Crawl

Updated: Mar 6

Part of summer's definition for moviegoers includes sharks on screen, but this season's sharp-toothed water predators take on a different form in the new movie "Crawl." Alligators spend more time swimming than crawling in this adventure that piles disaster upon disaster.

First up, a hurricane. Next, a giant alligator. And thenanother one. Plus more resources for gators as the storm gets stronger and floods, preventing any chance of leaving on the region's roads. Enough? No, why not burst a dam? This all proves more than star Kaya Scodelario expected when shows up to help her father escape from the basement of his Florida home. Portraying a competitive swimmer, she knows her way on top of and under water. But gators emerge pretty much every time she or someone else moves, and director Alexandre Aja scores his points working the dread factor of whether or not the creatures will hit their mark.

With emphasis on a Halloween haunted house scenario where creatures jump out to scare you, "Crawl" lacks detailed plotting and lets predictability reign at times. Some characters practically wear signs that read "Bite Me," though the entertainment quotient in this genre of hungry creature movies means at least someone should survive — but who?

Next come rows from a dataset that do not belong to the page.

-- ==== Sys2Proof/Tests/Slice0.lean ====
section
/-! SUPPORT. Tests of the model (expected values from 95_test_vectors.md, named by their vector) and one witness for each
statement with hypotheses. -/

namespace Sys2Proof.Tests

open Sys2Proof Sys2Proof.Machine

/-! ### Helpers -/

/-- One projection of the next state. -/
def look {α : Type} (o : Host.Outcome State Fault Refusal) (f : State → α) : Option α :=
  match o with
  | .next t => some (f t)
  | .fault _ => none
  | .refused _ => none

/-- Is the outcome this refusal? -/
def refusedBy (o : Host.Outcome State Fault Refusal) (r : Refusal) : Bool :=
  match o with
  | .next _ => false
  | .fault _ => false
  | .refused q => decide (q = r)

/-- Is the outcome this fault? -/
def faultsBy (o : Host.Outcome State Fault Refusal) (f : Fault) : Bool :=
  match o with
  | .next _ => false
  | .fault g => decide (g = f)
  | .refused _ => false

def isError (e : Except DecodeError (Instr × List Byte)) (d : DecodeError) : Bool :=
  match e with
  | .ok _ => false
  | .error f => decide (f = d)

def replies (bs : List Byte) : List LinkReply := bs.map LinkReply.reply

/-- The INIT frame loaded for ENCODE: no payload. -/
def initLoaded : State := { State.reset with txCmd := 0x01 }

/-- TXF holds the STATUS frame (V2). -/
def statusEncoded : State :=
  { State.reset with
    txf := cellsFrom 0 [0x88, 0x33, 0x0F, 0x00, 0x00, 0x00, 0x0F, 0x00], txFlen := 8, txStat := 0b01 }

/-- A status pair is in. -/
def statusPair (keepalive flags : Byte) : State :=
  { State.reset with resp0 := keepalive, resp1 := flags, txStat := 0b10 }

/-- A parser that has stored these bytes and now gets `b`. -/
def parser (st : RxState) (sum : BitVec 16) (stored : List Byte) (b : Byte) : State :=
  { State.reset with
    rxb := cellsFrom 0 stored, rxN := BitVec.ofNat 17 stored.length, rxState := st, rxSum := sum, rxIn := b }

/-- RLI holds this input. -/
def rleInput (bs : List Byte) : State :=
  { State.reset with rli := cellsFrom 0 bs, rleIlen := BitVec.ofNat 16 bs.length }

/-- Eight rows of level-0 pixels. -/
def blankMatrix : State := { State.reset with pix := cellsFrom 0 (List.replicate 1280 0), tileH := 8 }

/-- One band of zero bytes. -/
def blankTiles : State := { State.reset with til := cellsFrom 0 (List.replicate 320 0), tileLen := 320 }

/-- The host is about to do this. -/
def doing (actions : List HostAction) (s : State) : State := { s with host := actions }

/-! ### WellFormed -/

theorem test_wf_data_too_long : (Instr.data 0x00 (List.replicate 65536 0x00)).wf = false := by
  rw [Instr.wf, List.length_replicate]
  rfl

theorem test_wf_data_longest : (Instr.data 0x00 (List.replicate 65535 0xFF)).wf = true := by
  rw [Instr.wf, List.length_replicate]
  rfl

theorem test_wf_lit_empty : (Instr.lit []).wf = false := by decide

theorem test_wf_lit_too_long : (Instr.lit (List.replicate 129 0x00)).wf = false := by
  rw [Instr.wf, List.length_replicate]
  rfl

theorem test_wf_lit_longest : (Instr.lit (List.replicate 128 0x00)).wf = true := by
  rw [Instr.wf, List.length_replicate]
  rfl

theorem test_wf_lit_longest_ff : (Instr.lit (List.replicate 128 0xFF)).wf = true := by
  rw [Instr.wf, List.length_replicate]
  rfl

/-! ### Decoding: a word for each constructor, written out from the encodings of the spec -/

theorem test_decode_encode : decode .op [0b00000001] = .ok (.encode, []) := by decide
theorem test_decode_exchange : decode .op [0b00000010] = .ok (.exchange, []) := by decide
theorem test_decode_decodeStatus : decode .op [0b00000011] = .ok (.decodeStatus, []) := by decide
theorem test_decode_addByte : decode .op [0b00000100] = .ok (.addByte, []) := by decide
theorem test_decode_verify : decode .op [0b00000101] = .ok (.verify, []) := by decide
theorem test_decode_rxReset : decode .op [0b00000110] = .ok (.rxReset, []) := by decide
theorem test_decode_decompress : decode .op [0b00000111] = .ok (.decompress, []) := by decide
theorem test_decode_pack : decode .op [0b00001000] = .ok (.pack, []) := by decide
theorem test_decode_unpack : decode .op [0b00001001] = .ok (.unpack, []) := by decide
theorem test_decode_faultClear : decode .op [0b00001010] = .ok (.faultClear, []) := by decide

/-- S1, V1. -/
theorem test_decode_init : decode .frame [0x88, 0x33, 0x01, 0x00, 0x00, 0x00, 0x01, 0x00] = .ok (.init, []) := by
  decide

/-- V5. -/
theorem test_decode_print :
    decode .frame [0x88, 0x33, 0x02, 0x00, 0x04, 0x00, 0x01, 0x04, 0xE4, 0x40, 0x2F, 0x01] =
      .ok (.print 0x01 0x0 0x4 0xE4 0x40, []) := by decide

/-- V8. -/
theorem test_decode_data :
    decode .frame [0x88, 0x33, 0x04, 0x01, 0x0A, 0x00, 0xFF, 0x00, 0xFF, 0x00, 0xFF, 0x00, 0xFF, 0x00, 0xFA, 0x00,
      0x05, 0x05] =
      .ok (.data 0x01 [0xFF, 0x00, 0xFF, 0x00, 0xFF, 0x00, 0xFF, 0x00, 0xFA, 0x00], []) := by decide

/-- V3. -/
theorem test_decode_brk : decode .frame [0x88, 0x33, 0x08, 0x00, 0x00, 0x00, 0x08, 0x00] = .ok (.brk, []) := by
  decide

/-- S2, V2. -/
theorem test_decode_status : decode .frame [0x88, 0x33, 0x0F, 0x00, 0x00, 0x00, 0x0F, 0x00] = .ok (.status, []) := by
  decide

/-- S5: three copies are count field 1. -/
theorem test_decode_rep : decode .run [0b10000001, 0x5A] = .ok (.rep 0b0000001 0x5A, []) := by decide

/-- S6. -/
theorem test_decode_lit : decode .run [0b00000010, 0x11, 0x22, 0x33] = .ok (.lit [0x11, 0x22, 0x33], []) := by decide

/-- R77: the reserved operation numbers. -/
theorem test_decode_reserved_ops :
    [0x00, 0x0B, 0x0C, 0x0D, 0x0E, 0x0F].all (fun b => isError (decode .op [b]) .reservedOp) = true := by decide

/-- R64, R77: an unassigned command id (0x10) in a frame whose check is right. -/
theorem test_decode_unassigned :
    isError (decode .frame [0x88, 0x33, 0x10, 0x00, 0x00, 0x00, 0x10, 0x00]) .unassignedCommand = true := by decide

/-- R61, R63: wrong magic, wrong check. -/
theorem test_decode_bad_frames :
    (isError (decode .frame [0x88, 0x34, 0x01, 0x00, 0x00, 0x00, 0x01, 0x00]) .badMagic &&
      isError (decode .frame [0x88, 0x33, 0x01, 0x00, 0x00, 0x00, 0x01, 0x01]) .badChecksum) = true := by decide

/-- V35: the input ends inside the run. -/
theorem test_decode_truncated_run : isError (decode .run [0x02, 0xAA]) .truncated = true := by decide

/-- V7: top 1 and bottom 3 share the margin byte 0x13. -/
theorem test_encode_print :
    encode (.print 0x01 0x1 0x3 0xE4 0x40) =
      [0x88, 0x33, 0x02, 0x00, 0x04, 0x00, 0x01, 0x13, 0xE4, 0x40, 0x3E, 0x01] := by decide

/-- V11: the sum wraps past 65535, and the length has a high byte. -/
theorem test_encode_sum_wraps : (frameSum 0x04 0x00 (List.replicate 257 0xFF)).toNat = 0x0005 := by
  set_option maxRecDepth 4000 in decide

/-! ### The table words -/

theorem test_table_ops :
    (List.range 16).map (fun w => decodeTableWord 4 w) =
      [none, some .encode, some .exchange, some .decodeStatus, some .addByte, some .verify, some .rxReset,
        some .decompress, some .pack, some .unpack, some .faultClear, none, none, none, none, none] := by decide

theorem test_table_status : decodeTableWord 8 0x0F = some .status := by decide
theorem test_table_rep : decodeTableWord 8 0x80 = some (.rep 0 0x00) := by decide
theorem test_table_lit : decodeTableWord 8 0x00 = some (.lit [0x00]) := by decide

/-- A frame laid out in full, first byte lowest: INIT. -/
theorem test_table_frame : decodeTableWord 64 0x0001000000013388 = some .init := by decide

/-! ### TX -/

/-- V1. -/
theorem test_encode_frame :
    look (exec .encode initLoaded) (fun t => (t.txf.readRange 0 8, t.txFlen, t.txStat, t.result)) =
      some (some [0x88, 0x33, 0x01, 0x00, 0x00, 0x00, 0x01, 0x00], 8, 0b01, some .ok) := by decide

/-- R218: TX_PLEN = 65536. -/
theorem test_encode_too_large :
    look (exec .encode { State.reset with txPlen := 65536, txStat := 0b11 }) (fun t => (t.fault, t.txStat, t.result)) =
      some (0x01, 0b10, some (.fault 0x01 (some 65536))) := by decide

/-- V50. -/
theorem test_exchange_ok :
    look (exec .exchange { statusEncoded with peer := replies [1, 2, 3, 4, 5, 6, 7, 8, 0x81, 0x00] })
      (fun t => (t.txIdx, t.resp0, t.resp1, t.txStat, t.sent)) =
      some (10, 0x81, 0x00, 0b11, [0x88, 0x33, 0x0F, 0x00, 0x00, 0x00, 0x0F, 0x00, 0x00, 0x00]) := by decide

/-- V52: the second status byte does not come. -/
theorem test_exchange_timeout :
    look (exec .exchange { statusEncoded with peer := replies [0, 0, 0, 0, 0, 0, 0, 0, 0x81] ++ [.timeout] })
      (fun t => (t.txIdx, t.txStat, t.fault, t.result)) =
      some (9, 0b01, 0x02, some (.fault 0x02 (some 9))) := by decide

/-- V54: no frame, an earlier status pair: TX_IDX, RESP0 and RESP1 unchanged, no `LinkXfer`. -/
theorem test_exchange_notReady :
    look (exec .exchange { statusPair 0x81 0x04 with txIdx := 10 })
      (fun t => (t.result, t.txIdx, t.resp0, t.resp1, t.txStat, t.linkN)) =
      some (some (.fault 0x09 none), 10, 0x81, 0x04, 0b10, 0) := by decide

/-- V14 to V19c, V53. -/
theorem test_decodeStatus_cond :
    ([(0xFF, 0xFF), (0x81, 0x00), (0x80, 0x00), (0x81, 0x06), (0x81, 0xFF), (0x00, 0x00), (0x82, 0x00), (0x80, 0x01),
      (0x81, 0x80)] : List (Byte × Byte)).map
        (fun p => look (exec .decodeStatus (statusPair p.1 p.2)) (fun t => t.cond)) =
      [some 0b1000000000, some 0b0100000000, some 0b0100000000, some 0b0000000110, some 0b0011111111,
        some 0b1000000000, some 0b1000000000, some 0b0000000001, some 0b0010000000] := by decide

/-- V16 as GBP's list, V54. -/
theorem test_decodeStatus_names :
    (conditions 0b0000000110, look (exec .decodeStatus State.reset) (fun t => t.fault)) =
      ([.busy, .imageBufferFull], some 0x09) := by decide

/-! ### RX -/

/-- V22: `88 12` is a silent resync; RX_STAT is cleared, FAULT is not. -/
theorem test_addByte_resync :
    look (exec .addByte { parser .preamblePartial 0 [0x88] 0x12 with fault := 0x05 })
      (fun t => (t.rxState, t.rxN, t.fault, t.result)) = some (.empty, 0, 0x05, some .ok) := by decide

/-- V21: the sixth byte with one data byte declared; then that byte, which skips DATA_PARTIAL. -/
theorem test_addByte_header_and_data :
    (look (exec .addByte (parser .headerPartial 0x0005 [0x88, 0x33, 0x04, 0x00, 0x01] 0x00))
        (fun t => (t.rxState, t.rxN, t.rxSum)),
      look (exec .addByte (parser .headerDone 0x0005 [0x88, 0x33, 0x04, 0x00, 0x01, 0x00] 0xAB))
        (fun t => (t.rxState, t.rxN, t.rxSum))) =
      (some (.headerDone, 6, 0x0005), some (.dataDone, 7, 0x00B0)) := by decide

/-- V20 after the eighth byte, V23 (check 0000 against 00C1). -/
theorem test_verify :
    (look (exec .verify (parser .checksumDone 0x0001 [0x88, 0x33, 0x01, 0x00, 0x00, 0x00, 0x01, 0x00] 0x00))
        (fun t => t.rxStat),
      look (exec .verify (parser .checksumDone 0x00C1 [0x88, 0x33, 0x04, 0x00, 0x02, 0x00, 0x88, 0x33, 0x00, 0x00] 0x00))
        (fun t => (t.rxStat, t.fault))) = (some 0b11, some (0b01, 0x00)) := by decide

/-- V22's end: RX_RESET from COMPLETE. -/
theorem test_rxReset :
    look (exec .rxReset { parser .complete 0x000F [0x88, 0x33, 0x0F, 0x00, 0x00, 0x00, 0x0F, 0x00, 0x81, 0x00] 0x55 with
        rxStat := 0b11, fault := 0x03 })
      (fun t => (t.rxState, t.rxN, t.rxSum, t.rxStat, t.fault)) = some (.empty, 0, 0, 0, 0x03) := by decide

/-! ### RLE -/

/-- V30, V33, V35, V39, V39b. -/
theorem test_expand :
    [expand [0xFF, 0, 0xFF, 0, 0xFF, 0, 0xFF, 0, 0xFA, 0], expand [0x81, 0x5A], expand [0x02, 0xAA],
      expand [0xFF, 0, 0xFF, 0, 0xFF, 0, 0xFF, 0, 0xFA],
      expand [0xFF, 0, 0xFF, 0, 0xFF, 0, 0xFF, 0, 0xFF, 0, 5, 1, 2]] =
      [.ok (List.replicate 640 0x00), .lengthMismatch 3, .truncated 0 0, .truncated 8 516, .truncated 10 645] := by
  set_option maxRecDepth 16000 in decide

Yes, I hid my eyes a bunch, especially when a cute little dog goes swimming. As for people, Kaya gives a strong physical performance but stretches credibility early on as she swims non-goggled and open-eyed in swamp water. The elasticity of credibility just goes on and on as she and her dad keep moving despite bone crunching, skin tearing, limb removing attacks in bacteria-laden water.

Of course, no one really wants reality in a story like this, so the ultimate issue in the movie deals with a key question for summer: as hungry, sharp-toothed predators, which works better, gators or sharks? After all, both like people a lot; but for us, choosing a preferred movie predator is just a matter of taste.


This review was originally aired on 7/24/2019.